TASK DIRECTIONS → Wherever "healthClearSpec" appears in a line of the listing, report that line.

TASK MATERIAL →
----

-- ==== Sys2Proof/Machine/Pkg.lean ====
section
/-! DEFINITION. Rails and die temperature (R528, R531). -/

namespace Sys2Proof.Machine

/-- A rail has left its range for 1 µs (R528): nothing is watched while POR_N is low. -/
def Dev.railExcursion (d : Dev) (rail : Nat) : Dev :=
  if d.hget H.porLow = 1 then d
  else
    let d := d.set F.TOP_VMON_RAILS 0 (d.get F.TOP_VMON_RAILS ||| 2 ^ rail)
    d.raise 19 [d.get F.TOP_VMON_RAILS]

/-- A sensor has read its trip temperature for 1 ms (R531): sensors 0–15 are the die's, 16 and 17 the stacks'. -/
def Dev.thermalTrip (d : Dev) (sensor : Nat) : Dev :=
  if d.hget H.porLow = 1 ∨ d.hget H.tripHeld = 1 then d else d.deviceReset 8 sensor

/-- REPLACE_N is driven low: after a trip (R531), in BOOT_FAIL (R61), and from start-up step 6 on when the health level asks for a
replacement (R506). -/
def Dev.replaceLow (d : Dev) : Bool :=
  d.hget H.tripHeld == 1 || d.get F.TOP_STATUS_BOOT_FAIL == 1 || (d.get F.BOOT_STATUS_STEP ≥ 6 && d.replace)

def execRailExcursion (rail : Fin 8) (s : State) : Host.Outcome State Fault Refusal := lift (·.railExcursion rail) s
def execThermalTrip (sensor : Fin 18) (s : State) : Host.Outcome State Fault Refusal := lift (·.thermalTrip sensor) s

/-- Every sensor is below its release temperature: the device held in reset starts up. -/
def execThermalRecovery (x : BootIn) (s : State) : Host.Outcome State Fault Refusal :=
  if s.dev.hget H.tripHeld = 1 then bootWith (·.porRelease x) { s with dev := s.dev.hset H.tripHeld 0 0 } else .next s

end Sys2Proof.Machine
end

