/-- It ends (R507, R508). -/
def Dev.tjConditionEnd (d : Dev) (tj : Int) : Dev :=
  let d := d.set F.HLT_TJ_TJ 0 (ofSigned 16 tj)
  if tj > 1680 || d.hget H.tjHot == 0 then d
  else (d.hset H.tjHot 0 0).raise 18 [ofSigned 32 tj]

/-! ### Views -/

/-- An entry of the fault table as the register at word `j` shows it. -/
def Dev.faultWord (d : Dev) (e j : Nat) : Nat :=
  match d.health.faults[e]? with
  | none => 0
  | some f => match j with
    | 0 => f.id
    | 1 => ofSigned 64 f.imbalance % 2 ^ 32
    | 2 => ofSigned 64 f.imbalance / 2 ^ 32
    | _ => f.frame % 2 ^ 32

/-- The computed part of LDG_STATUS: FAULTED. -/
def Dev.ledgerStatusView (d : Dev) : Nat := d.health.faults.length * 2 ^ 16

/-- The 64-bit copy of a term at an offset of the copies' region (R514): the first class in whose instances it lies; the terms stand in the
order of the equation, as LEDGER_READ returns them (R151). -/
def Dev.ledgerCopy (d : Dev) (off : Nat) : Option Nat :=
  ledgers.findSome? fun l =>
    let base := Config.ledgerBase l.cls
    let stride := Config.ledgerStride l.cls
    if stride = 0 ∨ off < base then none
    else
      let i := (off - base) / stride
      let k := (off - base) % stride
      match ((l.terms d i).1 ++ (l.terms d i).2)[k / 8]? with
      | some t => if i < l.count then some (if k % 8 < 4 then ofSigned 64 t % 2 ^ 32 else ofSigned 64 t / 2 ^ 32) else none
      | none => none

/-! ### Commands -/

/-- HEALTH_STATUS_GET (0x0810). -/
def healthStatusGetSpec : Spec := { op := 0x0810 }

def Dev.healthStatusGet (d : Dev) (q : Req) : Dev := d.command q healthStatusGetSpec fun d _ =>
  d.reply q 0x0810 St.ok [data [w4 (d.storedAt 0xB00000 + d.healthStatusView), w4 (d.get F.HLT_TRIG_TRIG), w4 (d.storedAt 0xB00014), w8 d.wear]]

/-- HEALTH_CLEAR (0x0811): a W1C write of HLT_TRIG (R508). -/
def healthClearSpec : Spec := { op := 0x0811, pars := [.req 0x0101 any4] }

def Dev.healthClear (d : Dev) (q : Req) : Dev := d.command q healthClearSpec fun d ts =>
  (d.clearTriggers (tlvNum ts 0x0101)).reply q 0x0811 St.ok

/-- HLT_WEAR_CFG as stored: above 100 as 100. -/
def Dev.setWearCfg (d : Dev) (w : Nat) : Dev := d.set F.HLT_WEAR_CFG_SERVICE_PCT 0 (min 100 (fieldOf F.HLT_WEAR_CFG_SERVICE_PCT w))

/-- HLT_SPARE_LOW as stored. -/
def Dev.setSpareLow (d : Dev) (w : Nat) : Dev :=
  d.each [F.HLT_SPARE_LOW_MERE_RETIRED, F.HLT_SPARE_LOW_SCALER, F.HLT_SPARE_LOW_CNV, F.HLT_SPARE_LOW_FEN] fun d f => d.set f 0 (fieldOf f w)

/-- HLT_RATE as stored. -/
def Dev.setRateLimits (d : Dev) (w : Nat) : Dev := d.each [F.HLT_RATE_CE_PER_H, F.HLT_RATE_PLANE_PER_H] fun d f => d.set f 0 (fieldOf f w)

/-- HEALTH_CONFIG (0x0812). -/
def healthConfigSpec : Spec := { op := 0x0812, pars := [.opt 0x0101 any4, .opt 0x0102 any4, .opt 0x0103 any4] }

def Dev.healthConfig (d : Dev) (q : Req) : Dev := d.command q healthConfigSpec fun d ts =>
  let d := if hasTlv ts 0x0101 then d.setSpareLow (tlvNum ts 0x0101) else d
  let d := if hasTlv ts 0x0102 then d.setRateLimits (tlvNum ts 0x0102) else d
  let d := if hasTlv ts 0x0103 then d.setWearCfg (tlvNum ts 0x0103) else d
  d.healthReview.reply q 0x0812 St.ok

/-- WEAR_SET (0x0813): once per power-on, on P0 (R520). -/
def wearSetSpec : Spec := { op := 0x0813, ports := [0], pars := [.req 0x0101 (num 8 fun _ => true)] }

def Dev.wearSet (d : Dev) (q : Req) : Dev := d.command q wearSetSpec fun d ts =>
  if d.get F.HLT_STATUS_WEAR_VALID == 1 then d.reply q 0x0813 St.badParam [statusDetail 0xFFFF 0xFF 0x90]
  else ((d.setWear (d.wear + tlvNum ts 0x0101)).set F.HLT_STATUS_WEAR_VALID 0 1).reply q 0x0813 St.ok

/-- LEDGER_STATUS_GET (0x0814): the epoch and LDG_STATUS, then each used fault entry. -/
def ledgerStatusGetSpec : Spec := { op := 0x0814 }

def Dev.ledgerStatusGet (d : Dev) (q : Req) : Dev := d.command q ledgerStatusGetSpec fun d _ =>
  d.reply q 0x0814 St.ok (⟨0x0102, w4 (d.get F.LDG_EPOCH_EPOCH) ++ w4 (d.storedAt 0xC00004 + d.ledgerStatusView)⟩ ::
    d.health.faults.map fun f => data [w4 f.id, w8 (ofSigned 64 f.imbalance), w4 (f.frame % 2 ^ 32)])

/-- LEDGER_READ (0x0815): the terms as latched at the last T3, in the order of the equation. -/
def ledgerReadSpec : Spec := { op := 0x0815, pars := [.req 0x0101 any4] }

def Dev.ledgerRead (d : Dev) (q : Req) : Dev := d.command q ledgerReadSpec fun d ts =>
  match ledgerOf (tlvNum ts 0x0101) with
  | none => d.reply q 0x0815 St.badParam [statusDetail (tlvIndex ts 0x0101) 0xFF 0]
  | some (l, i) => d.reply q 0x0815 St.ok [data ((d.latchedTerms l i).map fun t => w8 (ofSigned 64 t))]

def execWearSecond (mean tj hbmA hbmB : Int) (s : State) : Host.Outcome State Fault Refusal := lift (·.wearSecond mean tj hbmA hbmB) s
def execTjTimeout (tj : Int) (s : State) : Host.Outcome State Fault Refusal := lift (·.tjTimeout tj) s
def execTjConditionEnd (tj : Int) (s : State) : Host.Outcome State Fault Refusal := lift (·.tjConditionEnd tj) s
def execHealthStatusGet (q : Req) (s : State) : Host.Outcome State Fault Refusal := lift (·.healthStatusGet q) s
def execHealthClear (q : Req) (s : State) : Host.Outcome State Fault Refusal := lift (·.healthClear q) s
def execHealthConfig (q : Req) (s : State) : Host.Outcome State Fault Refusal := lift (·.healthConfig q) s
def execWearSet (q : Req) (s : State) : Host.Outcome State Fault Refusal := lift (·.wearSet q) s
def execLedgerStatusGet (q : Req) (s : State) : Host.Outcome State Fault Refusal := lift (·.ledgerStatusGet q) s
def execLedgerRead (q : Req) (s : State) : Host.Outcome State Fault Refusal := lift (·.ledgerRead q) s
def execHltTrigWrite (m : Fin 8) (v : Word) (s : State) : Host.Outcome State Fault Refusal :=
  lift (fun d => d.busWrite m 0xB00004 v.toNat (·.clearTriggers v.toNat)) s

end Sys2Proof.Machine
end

----

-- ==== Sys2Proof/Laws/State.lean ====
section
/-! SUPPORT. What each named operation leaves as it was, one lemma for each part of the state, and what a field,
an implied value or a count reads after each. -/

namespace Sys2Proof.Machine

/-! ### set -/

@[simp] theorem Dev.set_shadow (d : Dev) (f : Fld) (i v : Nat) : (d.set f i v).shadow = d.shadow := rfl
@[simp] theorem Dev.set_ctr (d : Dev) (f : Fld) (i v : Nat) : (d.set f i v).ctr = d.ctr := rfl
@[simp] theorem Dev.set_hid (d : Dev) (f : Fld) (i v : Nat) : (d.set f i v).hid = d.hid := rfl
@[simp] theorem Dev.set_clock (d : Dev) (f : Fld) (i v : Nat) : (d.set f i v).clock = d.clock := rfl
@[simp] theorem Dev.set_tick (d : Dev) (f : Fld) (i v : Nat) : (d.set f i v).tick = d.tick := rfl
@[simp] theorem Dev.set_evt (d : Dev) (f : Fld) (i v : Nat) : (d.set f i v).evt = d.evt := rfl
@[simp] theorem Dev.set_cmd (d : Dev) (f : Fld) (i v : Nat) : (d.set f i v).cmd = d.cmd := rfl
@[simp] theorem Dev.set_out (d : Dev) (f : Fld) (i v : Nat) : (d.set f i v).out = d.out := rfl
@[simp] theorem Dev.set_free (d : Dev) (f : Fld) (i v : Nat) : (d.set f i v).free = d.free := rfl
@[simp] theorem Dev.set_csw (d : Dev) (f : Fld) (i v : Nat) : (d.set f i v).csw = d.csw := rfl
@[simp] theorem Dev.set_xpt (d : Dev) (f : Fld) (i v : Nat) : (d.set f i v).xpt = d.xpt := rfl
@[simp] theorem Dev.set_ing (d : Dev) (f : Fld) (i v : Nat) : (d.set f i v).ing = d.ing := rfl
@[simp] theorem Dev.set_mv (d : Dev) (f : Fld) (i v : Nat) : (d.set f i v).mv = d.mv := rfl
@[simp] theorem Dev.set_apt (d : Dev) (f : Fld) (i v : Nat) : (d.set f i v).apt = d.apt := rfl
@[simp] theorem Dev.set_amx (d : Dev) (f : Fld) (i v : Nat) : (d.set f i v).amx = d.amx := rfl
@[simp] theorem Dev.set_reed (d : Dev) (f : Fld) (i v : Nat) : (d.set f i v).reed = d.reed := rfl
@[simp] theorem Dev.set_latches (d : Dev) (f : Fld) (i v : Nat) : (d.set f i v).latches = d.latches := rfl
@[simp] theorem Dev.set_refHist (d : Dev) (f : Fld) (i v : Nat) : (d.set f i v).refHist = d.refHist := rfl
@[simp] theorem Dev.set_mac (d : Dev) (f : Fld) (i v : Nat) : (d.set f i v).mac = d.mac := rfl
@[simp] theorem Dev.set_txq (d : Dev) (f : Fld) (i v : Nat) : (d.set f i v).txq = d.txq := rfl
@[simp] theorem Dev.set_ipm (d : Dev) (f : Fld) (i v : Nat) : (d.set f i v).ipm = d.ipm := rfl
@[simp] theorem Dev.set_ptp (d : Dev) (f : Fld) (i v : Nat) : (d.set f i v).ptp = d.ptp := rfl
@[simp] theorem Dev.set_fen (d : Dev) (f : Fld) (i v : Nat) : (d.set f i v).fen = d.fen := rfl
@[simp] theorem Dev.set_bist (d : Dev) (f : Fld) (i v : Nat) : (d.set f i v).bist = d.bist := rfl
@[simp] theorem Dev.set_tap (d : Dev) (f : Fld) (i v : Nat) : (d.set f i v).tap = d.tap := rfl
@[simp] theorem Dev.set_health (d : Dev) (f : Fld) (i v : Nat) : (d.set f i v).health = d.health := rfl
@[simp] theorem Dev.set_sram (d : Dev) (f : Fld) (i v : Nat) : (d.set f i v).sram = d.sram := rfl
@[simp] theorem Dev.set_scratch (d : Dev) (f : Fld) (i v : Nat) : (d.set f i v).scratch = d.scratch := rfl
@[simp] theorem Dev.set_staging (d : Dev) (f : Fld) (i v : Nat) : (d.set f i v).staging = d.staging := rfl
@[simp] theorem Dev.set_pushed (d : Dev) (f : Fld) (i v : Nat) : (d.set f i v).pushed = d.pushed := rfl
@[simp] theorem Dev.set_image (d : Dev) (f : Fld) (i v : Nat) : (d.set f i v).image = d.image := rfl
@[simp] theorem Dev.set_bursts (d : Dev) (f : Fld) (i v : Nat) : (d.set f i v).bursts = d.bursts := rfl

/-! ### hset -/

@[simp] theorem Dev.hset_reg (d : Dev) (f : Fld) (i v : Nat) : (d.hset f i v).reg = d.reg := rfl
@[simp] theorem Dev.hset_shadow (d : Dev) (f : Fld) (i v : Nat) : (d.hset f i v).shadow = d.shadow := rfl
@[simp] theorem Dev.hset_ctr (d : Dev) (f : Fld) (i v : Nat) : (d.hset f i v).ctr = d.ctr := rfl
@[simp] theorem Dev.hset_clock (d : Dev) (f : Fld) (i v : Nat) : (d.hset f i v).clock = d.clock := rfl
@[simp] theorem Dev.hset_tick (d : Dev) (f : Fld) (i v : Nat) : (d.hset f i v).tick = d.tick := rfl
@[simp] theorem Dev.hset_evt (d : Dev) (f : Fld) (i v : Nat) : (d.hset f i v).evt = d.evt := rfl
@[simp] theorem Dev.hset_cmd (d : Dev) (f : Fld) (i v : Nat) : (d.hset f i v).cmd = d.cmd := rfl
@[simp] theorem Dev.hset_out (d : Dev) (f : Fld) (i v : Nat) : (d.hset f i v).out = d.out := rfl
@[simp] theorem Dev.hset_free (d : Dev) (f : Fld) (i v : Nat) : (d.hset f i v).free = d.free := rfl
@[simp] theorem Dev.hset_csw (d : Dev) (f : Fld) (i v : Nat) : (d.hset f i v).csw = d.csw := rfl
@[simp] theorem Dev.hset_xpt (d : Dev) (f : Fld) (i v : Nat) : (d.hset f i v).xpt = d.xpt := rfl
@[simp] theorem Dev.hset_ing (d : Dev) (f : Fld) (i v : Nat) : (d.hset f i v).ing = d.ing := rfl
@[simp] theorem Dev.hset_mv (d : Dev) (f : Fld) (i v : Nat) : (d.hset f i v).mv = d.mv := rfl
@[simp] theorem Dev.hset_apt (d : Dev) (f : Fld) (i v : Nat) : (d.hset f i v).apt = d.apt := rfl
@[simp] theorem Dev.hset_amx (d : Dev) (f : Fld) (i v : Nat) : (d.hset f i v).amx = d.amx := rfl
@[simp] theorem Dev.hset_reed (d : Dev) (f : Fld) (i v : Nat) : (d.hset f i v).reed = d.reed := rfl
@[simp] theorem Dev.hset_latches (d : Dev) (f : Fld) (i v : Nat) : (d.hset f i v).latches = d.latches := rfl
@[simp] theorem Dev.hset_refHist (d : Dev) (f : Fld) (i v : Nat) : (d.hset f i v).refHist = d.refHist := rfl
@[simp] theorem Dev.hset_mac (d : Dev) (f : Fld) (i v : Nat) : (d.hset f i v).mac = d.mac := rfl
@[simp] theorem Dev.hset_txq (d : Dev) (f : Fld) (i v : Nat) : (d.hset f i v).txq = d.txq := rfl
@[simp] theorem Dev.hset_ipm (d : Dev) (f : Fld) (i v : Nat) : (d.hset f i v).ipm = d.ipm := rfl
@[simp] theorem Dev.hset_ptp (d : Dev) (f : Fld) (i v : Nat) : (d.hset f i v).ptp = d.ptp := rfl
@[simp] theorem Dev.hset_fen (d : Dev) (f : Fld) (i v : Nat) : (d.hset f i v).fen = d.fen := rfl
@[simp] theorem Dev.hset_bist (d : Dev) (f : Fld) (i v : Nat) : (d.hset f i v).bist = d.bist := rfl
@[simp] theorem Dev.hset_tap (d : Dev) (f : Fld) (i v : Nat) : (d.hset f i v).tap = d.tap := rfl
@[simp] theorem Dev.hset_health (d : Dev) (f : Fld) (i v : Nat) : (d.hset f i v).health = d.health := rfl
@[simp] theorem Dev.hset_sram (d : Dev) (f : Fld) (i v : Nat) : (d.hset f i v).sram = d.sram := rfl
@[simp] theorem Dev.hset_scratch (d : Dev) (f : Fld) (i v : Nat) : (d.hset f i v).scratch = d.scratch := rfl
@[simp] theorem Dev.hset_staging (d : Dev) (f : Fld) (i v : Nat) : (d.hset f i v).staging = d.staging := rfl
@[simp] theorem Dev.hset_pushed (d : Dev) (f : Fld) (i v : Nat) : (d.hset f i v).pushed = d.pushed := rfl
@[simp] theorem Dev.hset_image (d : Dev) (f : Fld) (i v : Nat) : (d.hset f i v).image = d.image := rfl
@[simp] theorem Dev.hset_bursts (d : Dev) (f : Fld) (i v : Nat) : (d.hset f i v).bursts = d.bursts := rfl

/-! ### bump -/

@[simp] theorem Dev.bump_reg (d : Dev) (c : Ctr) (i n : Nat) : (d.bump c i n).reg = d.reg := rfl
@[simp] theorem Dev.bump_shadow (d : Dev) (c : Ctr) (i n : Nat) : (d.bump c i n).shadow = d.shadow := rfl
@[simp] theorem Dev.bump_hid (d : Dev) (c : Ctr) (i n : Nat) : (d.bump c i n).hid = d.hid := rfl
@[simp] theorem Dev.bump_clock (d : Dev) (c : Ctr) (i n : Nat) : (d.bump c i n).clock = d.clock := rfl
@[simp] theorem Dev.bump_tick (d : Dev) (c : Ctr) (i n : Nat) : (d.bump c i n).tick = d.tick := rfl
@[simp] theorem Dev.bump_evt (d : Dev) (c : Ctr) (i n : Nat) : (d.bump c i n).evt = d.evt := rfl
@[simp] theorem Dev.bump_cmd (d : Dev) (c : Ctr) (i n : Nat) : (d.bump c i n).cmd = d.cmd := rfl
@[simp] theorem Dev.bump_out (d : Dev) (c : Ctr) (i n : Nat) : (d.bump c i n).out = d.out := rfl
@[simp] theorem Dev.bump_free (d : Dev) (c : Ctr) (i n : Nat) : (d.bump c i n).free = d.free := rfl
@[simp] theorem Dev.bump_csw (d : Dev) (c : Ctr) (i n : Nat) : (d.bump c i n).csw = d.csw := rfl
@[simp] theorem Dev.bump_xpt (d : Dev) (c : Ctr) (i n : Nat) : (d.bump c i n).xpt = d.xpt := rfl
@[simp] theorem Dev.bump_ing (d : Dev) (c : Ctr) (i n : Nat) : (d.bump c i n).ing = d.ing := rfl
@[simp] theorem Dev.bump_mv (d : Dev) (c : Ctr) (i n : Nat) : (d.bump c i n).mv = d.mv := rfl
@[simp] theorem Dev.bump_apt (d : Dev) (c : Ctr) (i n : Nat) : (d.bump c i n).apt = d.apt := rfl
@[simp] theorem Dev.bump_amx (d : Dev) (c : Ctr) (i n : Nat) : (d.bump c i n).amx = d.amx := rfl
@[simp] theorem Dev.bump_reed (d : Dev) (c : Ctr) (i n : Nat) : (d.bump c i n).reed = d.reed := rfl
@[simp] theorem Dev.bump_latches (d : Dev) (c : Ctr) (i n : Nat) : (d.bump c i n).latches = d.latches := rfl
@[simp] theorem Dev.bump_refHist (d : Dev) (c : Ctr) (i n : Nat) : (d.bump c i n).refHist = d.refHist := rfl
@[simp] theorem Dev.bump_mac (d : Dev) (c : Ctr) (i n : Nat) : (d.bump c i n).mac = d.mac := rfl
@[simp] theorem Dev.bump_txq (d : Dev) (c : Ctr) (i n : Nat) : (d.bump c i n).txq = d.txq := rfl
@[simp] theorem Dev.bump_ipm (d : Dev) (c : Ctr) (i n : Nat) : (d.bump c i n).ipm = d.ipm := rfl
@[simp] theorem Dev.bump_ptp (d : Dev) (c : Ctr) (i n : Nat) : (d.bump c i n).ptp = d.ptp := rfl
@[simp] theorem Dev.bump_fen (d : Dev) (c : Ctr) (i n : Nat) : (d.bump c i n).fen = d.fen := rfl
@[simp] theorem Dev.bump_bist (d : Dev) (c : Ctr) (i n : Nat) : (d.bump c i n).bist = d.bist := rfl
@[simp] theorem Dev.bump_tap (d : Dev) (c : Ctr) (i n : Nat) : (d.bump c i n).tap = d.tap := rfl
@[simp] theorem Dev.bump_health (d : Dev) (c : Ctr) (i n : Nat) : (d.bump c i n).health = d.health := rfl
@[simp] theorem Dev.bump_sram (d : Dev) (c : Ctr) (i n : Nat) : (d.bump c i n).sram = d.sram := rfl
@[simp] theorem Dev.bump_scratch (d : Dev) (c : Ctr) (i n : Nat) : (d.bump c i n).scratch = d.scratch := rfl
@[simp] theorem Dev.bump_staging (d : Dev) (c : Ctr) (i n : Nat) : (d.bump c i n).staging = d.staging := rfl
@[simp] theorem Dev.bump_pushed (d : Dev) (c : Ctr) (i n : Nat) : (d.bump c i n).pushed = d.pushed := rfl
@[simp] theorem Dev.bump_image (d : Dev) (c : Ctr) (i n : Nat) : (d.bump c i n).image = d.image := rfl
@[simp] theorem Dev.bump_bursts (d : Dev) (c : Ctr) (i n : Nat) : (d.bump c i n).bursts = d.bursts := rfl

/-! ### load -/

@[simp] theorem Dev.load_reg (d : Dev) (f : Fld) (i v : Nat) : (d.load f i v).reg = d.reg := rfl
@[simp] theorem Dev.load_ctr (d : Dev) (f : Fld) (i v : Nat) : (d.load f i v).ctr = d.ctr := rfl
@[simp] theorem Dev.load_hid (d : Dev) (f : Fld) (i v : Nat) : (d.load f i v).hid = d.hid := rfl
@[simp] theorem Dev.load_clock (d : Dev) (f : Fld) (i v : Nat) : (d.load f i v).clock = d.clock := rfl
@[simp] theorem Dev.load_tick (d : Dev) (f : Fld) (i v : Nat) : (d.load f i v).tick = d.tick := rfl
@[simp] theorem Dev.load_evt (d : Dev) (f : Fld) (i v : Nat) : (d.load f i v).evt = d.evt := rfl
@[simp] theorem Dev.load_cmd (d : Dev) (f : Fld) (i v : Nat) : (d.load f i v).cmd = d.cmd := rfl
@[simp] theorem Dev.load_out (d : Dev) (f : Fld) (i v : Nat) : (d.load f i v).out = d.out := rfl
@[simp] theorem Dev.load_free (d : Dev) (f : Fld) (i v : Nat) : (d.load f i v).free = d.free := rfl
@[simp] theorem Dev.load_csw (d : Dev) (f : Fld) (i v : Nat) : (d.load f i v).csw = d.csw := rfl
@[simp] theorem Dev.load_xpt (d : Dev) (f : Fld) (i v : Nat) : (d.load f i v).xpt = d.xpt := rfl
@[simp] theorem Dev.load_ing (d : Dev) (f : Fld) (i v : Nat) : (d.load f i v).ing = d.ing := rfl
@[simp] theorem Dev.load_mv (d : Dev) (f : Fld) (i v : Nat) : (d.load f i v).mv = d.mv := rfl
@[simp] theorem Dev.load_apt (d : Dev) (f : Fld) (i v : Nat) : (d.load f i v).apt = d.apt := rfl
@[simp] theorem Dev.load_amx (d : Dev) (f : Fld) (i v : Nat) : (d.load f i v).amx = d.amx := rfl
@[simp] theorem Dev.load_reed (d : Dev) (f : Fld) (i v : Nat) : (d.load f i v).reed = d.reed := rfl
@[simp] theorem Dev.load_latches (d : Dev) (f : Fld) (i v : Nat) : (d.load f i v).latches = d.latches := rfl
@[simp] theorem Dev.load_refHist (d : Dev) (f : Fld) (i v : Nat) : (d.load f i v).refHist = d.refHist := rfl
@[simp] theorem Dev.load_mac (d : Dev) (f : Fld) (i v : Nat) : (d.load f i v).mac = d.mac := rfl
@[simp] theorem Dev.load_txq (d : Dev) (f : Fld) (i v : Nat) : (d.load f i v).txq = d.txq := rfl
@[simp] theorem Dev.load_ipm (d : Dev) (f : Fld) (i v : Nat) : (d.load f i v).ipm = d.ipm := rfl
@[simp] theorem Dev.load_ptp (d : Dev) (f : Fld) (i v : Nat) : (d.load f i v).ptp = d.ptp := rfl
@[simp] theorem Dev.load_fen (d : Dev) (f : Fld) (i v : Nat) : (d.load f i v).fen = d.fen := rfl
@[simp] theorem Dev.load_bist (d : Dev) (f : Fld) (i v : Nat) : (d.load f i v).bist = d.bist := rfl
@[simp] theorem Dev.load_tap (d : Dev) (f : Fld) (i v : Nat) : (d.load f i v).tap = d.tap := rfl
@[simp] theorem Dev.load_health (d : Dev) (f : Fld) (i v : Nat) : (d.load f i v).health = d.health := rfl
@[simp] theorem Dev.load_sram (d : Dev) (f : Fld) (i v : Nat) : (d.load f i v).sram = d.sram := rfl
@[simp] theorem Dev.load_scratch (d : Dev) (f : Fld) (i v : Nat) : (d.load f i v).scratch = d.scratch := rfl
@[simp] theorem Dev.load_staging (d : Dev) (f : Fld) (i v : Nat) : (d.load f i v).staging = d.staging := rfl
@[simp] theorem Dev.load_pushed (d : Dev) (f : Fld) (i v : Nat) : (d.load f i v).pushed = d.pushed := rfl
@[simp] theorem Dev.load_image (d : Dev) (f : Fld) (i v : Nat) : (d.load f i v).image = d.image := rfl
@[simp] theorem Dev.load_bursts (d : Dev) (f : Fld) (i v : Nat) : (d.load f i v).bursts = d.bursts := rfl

----

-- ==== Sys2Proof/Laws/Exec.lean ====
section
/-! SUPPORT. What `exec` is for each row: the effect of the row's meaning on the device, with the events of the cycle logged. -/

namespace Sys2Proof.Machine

----

ANSWER AREA →
def healthClearSpec : Spec := { op := 0x0811, pars := [.req 0x0101 any4] }
def Dev.healthClear (d : Dev) (q : Req) : Dev := d.command q healthClearSpec fun d ts =>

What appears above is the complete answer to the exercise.